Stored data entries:
________________________

/-- `run` in a sleep state with the link SHUT. -/
def asleep (op : OpState) (phase : Option Phase) : State :=
  { run with
    sleep := { run.sleep with op := op, phase := phase, patrolTimer := some ⟨1000000#32, 0⟩ }
    sleepWork := { run.sleepWork with phaseExpiry := some 0#32 }
    link := State.reset.link }

theorem test_meets_AlertsAreTaken : run.held = false ∧ run.sleep.op = .run ∧ (asleep .asleep none).sleep.op = .asleep ∧
    (asleep .asleep none).link.state = .shut ∧ (asleep .asleep none).chainAlertEnabled = true ∧
    ((asleep .entering none).sleep.op ≠ .asleep ∧ (asleep .entering none).resting .A = false) := by decide +kernel

theorem test_meets_RoundsCountNodes : run.image = some image ∧
    (run.node .A 1 = some (NodeEntry.fresh ⟨1, 1, 0⟩)) ∧
    (min ((NodeEntry.fresh ⟨1, 1, 0⟩).missCount + 1) 15 < image.nodeLossLimit .A ∧ image.nodeLossLimit .A ≤ min (1 + 1) 15) := by
  decide +kernel

theorem test_meets_ArbiterDecides :
    (let s : State := { opened with ports :=
        ⟨{ ChainPort.reset with internal := [.rest], forward := [⟨1, 0x20, [], .pass 7#8⟩] }, .reset⟩ }
     (s.port .A).run = .running ∧ (s.port .A).transaction = none ∧ s.claimWaits .A = false ∧ s.nextPlanned .A = none) ∧
    (waiting (.step 0)).claimWaits .A = true ∧ (run.nextPlanned .A).isSome = true := by decide +kernel

theorem test_meets_CurrentStreamFollowsWords : run.held = false ∧ run.sleep.op = .run ∧ run.stream.state = .live ∧
    (run.stream.history.getLast?.map fun x => decide (1#8 = x.sequence + 1#8)) = some true ∧
    (asleep .asleep none).sleep.op = .asleep ∧ run.judgesWords = true ∧ opened.judgesWords = false ∧
    (let s : State := { holding with time := 1000#32 };
      s.stream.lossExpiry = some 1000#32 ∧ reached 1000#32 s.time = true ∧ s.allOpen = false ∧ s.image = some image) ∧
    run.allOpen = true := by decide +kernel

theorem test_meets_LimitsAreJudged : (image.limitEntry 0).map LimitEntry.quantity = some .current ∧
    run.limits[0]? = some .normal ∧ runAfter .normal 0 1 .violate = (.tripped, 0, some .trip) ∧
    runAfter .tripped 0 1 .within = (.normal, 0, some .release) ∧ runAfter .normal 0 2 .violate = (.normal, 1, none) := by
  decide +kernel

theorem test_meets_ChannelPhasesEnd : pulling.held = false ∧ pulling.image = some image ∧
    (pulling.channel .K1).state = .pullIn ∧ (pulling.channel .K1).debouncedClosed = false ∧
    pulling.window.armed = !pulling.allOpen ∧
    (let s := withChannel .K1 (closedIn .dropout true) true
     (s.channel .K1).state = .dropout ∧ reached 0#32 s.time = true ∧ (s.channel .K1).debouncedClosed = true ∧
      (s.channel .K1).welded = false) ∧
    (let s : State := { holding with time := 5#32 }
     (s.channel .K1).state = .hold ∧ reached (0#32 + micros 50) s.time = false ∧ (s.drives.get .K1).on = true ∧
      reached (0#32 + micros 5) s.time = true) ∧
    reached (0#32 + micros 50) 50#32 = true := by decide +kernel

theorem test_meets_ActionsFire : holding.image = some image ∧ opened.image = none ∧
    (image.actionEntry 0).opens = [.K1] ∧ (image.actionEntry 0).inhibit = true ∧ (image.actionEntry 0).capture = true ∧
    (image.actionEntry 0).wakeHost = true ∧ (holding.channel .K1).state.isClosed = true ∧
    (holding.channel .K2).state.isClosed = false ∧ holding.sequencer.state = .idle ∧ .current ∉ holding.inhibit ∧
    (let s : State := { holding with sequencer := { holding.sequencer with state := .connected } }
     s.image = some image ∧ s.sequencer.state ≠ .idle ∧ s.sequencer.state ≠ .tripped ∧ s.sequencer.state ≠ .disconnecting) ∧
    (asleep .asleep none).sleep.op ≠ .run ∧ (asleep .asleep none).sleep.op ≠ .unconfigured ∧
    (asleep .asleep none).image = some image ∧ (image.actionEntry 1).opens = [] ∧
    (image.actionEntry 1).inhibit = false ∧ (image.actionEntry 1).capture = false ∧
    (image.actionEntry 1).wakeHost = false ∧ (image.actionEntry 2).opens = [] ∧ (image.actionEntry 2).capture = true ∧
    holding.captures.list.length < 3 ∧
    (let s : State := { run with captures := ⟨[capture, capture, capture], 10#8, none⟩ }
     s.image = some image ∧ 3 ≤ s.captures.list.length) := by decide +kernel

________________________

> _Brief_
Search the data and copy each line containing "NodeEntry".

> _Answer to the exercise_
    (run.node .A 1 = some (NodeEntry.fresh ⟨1, 1, 0⟩)) ∧
    (min ((NodeEntry.fresh ⟨1, 1, 0⟩).missCount + 1) 15 < image.nodeLossLimit .A ∧ image.nodeLossLimit .A ≤ min (1 + 1) 15) := by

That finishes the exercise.